Task prompt ->
Find the line with "def Dev.setTim (d" and the line with "mode (d1.soh n).expected)" in the entries below; output exactly those two lines, every line between them, and no others.

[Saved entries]

********

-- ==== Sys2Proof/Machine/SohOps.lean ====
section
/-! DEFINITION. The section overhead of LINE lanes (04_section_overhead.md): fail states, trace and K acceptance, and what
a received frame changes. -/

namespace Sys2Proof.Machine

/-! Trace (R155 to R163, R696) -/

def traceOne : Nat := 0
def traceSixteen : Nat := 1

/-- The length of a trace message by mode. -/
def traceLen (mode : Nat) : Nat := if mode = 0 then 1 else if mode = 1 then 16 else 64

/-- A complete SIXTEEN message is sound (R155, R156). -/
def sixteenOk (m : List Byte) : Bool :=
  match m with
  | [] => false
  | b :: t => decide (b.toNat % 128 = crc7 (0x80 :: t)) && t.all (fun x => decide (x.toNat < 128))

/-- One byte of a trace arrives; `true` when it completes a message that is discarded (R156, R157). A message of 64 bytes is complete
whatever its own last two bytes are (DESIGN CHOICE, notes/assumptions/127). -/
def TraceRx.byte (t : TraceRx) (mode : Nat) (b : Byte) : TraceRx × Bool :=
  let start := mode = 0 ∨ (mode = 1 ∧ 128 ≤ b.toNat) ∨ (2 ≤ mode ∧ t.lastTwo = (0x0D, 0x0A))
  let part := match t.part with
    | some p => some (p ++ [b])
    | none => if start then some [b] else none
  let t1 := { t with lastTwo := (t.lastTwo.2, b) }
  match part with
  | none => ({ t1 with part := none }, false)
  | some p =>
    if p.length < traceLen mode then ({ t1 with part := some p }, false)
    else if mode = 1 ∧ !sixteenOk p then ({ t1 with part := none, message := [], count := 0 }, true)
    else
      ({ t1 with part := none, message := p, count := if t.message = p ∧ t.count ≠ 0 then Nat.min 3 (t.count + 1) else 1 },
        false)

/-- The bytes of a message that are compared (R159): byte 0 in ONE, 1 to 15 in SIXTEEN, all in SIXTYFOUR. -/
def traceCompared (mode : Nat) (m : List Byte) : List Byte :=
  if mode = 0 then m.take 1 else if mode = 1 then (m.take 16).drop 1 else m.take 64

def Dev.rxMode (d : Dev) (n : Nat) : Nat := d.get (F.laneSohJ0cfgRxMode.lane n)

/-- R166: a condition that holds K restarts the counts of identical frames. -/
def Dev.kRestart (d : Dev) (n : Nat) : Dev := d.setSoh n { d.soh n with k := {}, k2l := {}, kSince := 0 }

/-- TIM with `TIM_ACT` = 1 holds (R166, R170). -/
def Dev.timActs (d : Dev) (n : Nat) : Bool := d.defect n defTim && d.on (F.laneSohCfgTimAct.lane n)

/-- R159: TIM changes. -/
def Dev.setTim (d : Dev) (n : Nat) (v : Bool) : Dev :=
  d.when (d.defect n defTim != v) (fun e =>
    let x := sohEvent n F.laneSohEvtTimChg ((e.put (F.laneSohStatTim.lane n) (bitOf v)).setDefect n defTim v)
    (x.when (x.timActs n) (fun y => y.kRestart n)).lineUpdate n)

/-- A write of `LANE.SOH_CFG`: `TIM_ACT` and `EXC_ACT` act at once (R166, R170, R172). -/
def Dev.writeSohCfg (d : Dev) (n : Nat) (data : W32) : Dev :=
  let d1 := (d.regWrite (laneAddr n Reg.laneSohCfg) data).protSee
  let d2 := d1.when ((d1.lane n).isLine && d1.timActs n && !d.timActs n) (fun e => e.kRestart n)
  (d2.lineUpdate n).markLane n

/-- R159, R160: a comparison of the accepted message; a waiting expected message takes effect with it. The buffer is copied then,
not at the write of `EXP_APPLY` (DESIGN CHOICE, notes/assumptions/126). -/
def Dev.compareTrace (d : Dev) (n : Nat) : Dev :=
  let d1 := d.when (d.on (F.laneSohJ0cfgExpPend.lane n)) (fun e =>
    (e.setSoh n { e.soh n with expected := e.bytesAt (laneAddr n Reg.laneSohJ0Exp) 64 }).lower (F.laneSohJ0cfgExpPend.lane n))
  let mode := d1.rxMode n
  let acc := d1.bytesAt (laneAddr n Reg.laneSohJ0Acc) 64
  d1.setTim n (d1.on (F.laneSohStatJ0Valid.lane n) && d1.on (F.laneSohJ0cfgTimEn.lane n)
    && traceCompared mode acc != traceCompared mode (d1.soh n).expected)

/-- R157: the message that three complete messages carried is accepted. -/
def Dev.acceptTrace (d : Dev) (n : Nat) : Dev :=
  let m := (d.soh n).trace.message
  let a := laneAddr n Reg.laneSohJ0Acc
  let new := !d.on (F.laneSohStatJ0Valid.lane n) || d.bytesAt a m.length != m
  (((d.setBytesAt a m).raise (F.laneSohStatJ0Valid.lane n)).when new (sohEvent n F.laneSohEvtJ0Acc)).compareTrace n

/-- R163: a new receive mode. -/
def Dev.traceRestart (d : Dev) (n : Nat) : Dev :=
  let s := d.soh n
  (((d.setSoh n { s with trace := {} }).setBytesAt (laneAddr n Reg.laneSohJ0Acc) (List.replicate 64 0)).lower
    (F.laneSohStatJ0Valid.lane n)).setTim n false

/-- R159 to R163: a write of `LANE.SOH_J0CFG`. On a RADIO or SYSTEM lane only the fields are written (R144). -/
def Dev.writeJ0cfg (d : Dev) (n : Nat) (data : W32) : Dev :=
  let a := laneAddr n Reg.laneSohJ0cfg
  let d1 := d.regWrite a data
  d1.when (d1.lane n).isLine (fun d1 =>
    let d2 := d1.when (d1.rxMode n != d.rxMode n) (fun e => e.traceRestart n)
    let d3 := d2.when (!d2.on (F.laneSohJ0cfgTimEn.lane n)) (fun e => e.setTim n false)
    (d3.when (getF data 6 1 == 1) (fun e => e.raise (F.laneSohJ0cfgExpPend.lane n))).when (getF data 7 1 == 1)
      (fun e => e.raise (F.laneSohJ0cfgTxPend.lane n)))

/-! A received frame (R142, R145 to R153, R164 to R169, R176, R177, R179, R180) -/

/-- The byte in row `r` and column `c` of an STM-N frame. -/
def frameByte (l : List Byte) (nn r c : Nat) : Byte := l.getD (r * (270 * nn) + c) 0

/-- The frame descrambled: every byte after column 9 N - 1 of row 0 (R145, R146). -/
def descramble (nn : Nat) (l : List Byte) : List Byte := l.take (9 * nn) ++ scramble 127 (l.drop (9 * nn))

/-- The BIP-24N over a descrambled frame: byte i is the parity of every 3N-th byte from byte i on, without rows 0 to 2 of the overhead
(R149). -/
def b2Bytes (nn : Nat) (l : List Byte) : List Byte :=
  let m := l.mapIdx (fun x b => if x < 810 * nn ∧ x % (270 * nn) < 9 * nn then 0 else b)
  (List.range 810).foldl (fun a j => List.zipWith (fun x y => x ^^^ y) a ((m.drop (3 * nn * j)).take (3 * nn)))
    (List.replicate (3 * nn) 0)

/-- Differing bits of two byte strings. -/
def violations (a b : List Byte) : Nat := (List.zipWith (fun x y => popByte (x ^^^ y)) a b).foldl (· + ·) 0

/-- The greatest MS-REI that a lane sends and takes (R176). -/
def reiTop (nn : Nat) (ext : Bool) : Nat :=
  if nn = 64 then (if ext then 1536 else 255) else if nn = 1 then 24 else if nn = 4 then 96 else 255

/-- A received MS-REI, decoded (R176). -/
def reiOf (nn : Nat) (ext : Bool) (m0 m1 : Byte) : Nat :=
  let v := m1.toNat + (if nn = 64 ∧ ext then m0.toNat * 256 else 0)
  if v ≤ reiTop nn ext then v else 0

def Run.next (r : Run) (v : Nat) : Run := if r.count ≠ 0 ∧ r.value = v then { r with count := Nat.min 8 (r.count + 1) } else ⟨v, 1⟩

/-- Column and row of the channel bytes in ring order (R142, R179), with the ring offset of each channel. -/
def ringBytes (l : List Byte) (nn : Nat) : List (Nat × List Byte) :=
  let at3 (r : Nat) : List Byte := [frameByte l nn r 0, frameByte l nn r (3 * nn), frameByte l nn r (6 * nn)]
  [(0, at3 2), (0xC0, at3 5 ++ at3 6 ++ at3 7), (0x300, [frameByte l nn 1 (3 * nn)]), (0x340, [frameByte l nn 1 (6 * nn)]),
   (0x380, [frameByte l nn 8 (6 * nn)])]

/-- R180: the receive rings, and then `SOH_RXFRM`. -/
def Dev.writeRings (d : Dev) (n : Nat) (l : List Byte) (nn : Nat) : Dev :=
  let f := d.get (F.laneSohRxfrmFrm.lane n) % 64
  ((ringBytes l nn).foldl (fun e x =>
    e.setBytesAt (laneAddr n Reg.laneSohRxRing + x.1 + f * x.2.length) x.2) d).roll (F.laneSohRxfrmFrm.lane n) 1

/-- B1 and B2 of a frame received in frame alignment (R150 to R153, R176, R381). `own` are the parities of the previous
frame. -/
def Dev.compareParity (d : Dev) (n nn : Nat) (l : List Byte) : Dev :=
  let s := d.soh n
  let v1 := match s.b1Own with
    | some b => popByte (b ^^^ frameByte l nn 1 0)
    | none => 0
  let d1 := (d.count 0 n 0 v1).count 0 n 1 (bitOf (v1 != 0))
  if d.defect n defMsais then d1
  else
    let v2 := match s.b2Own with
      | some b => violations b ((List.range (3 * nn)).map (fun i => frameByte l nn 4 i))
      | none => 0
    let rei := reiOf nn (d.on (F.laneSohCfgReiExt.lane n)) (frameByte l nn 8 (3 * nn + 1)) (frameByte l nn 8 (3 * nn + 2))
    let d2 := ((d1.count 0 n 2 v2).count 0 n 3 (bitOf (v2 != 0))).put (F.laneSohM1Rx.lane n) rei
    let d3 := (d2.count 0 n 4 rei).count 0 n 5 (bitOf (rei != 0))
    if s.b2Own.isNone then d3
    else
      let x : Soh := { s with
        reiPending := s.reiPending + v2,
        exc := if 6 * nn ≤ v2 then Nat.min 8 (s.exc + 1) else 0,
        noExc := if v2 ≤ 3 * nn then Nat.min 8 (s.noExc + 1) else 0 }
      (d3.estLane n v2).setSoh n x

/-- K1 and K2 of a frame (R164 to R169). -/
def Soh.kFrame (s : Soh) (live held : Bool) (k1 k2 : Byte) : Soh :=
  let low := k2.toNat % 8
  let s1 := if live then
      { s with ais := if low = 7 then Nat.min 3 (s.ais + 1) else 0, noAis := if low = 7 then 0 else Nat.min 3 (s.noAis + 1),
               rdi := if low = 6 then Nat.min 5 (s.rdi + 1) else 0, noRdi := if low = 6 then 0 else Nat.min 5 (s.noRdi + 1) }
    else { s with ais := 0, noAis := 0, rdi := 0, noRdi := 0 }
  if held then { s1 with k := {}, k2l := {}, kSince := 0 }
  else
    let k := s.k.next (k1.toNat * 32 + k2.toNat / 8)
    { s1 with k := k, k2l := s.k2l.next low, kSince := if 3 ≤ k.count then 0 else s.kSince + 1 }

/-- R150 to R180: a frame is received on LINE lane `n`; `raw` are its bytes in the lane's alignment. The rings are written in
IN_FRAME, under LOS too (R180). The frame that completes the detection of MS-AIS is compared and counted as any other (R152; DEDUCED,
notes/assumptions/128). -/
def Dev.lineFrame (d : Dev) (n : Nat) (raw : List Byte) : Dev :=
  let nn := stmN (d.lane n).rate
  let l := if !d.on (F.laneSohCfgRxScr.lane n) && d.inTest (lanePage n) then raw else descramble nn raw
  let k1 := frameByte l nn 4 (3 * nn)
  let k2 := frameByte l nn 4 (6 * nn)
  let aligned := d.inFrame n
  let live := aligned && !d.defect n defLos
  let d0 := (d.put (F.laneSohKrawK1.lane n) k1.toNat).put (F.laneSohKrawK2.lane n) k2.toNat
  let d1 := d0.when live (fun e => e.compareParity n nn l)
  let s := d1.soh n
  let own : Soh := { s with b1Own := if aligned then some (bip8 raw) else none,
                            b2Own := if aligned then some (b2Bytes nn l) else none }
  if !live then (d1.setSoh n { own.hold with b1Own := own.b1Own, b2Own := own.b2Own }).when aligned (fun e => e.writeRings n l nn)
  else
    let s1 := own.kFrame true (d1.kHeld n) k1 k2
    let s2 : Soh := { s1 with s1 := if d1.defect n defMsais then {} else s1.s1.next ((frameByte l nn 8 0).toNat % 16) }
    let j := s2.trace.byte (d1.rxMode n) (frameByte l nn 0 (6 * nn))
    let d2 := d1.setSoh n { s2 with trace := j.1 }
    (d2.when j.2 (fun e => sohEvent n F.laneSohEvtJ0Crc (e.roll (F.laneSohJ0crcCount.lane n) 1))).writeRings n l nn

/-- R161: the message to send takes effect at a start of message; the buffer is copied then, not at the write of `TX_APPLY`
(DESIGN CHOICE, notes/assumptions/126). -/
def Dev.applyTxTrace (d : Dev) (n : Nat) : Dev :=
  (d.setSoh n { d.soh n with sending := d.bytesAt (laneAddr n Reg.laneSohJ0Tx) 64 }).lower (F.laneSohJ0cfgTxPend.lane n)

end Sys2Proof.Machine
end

********

Exercise solution ->
def Dev.setTim (d : Dev) (n : Nat) (v : Bool) : Dev :=
  d.when (d.defect n defTim != v) (fun e =>
    let x := sohEvent n F.laneSohEvtTimChg ((e.put (F.laneSohStatTim.lane n) (bitOf v)).setDefect n defTim v)
    (x.when (x.timActs n) (fun y => y.kRestart n)).lineUpdate n)

/-- A write of `LANE.SOH_CFG`: `TIM_ACT` and `EXC_ACT` act at once (R166, R170, R172). -/
def Dev.writeSohCfg (d : Dev) (n : Nat) (data : W32) : Dev :=
  let d1 := (d.regWrite (laneAddr n Reg.laneSohCfg) data).protSee
  let d2 := d1.when ((d1.lane n).isLine && d1.timActs n && !d.timActs n) (fun e => e.kRestart n)
  (d2.lineUpdate n).markLane n

/-- R159, R160: a comparison of the accepted message; a waiting expected message takes effect with it. The buffer is copied then,
not at the write of `EXP_APPLY` (DESIGN CHOICE, notes/assumptions/126). -/
def Dev.compareTrace (d : Dev) (n : Nat) : Dev :=
  let d1 := d.when (d.on (F.laneSohJ0cfgExpPend.lane n)) (fun e =>
    (e.setSoh n { e.soh n with expected := e.bytesAt (laneAddr n Reg.laneSohJ0Exp) 64 }).lower (F.laneSohJ0cfgExpPend.lane n))
  let mode := d1.rxMode n
  let acc := d1.bytesAt (laneAddr n Reg.laneSohJ0Acc) 64
  d1.setTim n (d1.on (F.laneSohStatJ0Valid.lane n) && d1.on (F.laneSohJ0cfgTimEn.lane n)
    && traceCompared mode acc != traceCompared mode (d1.soh n).expected)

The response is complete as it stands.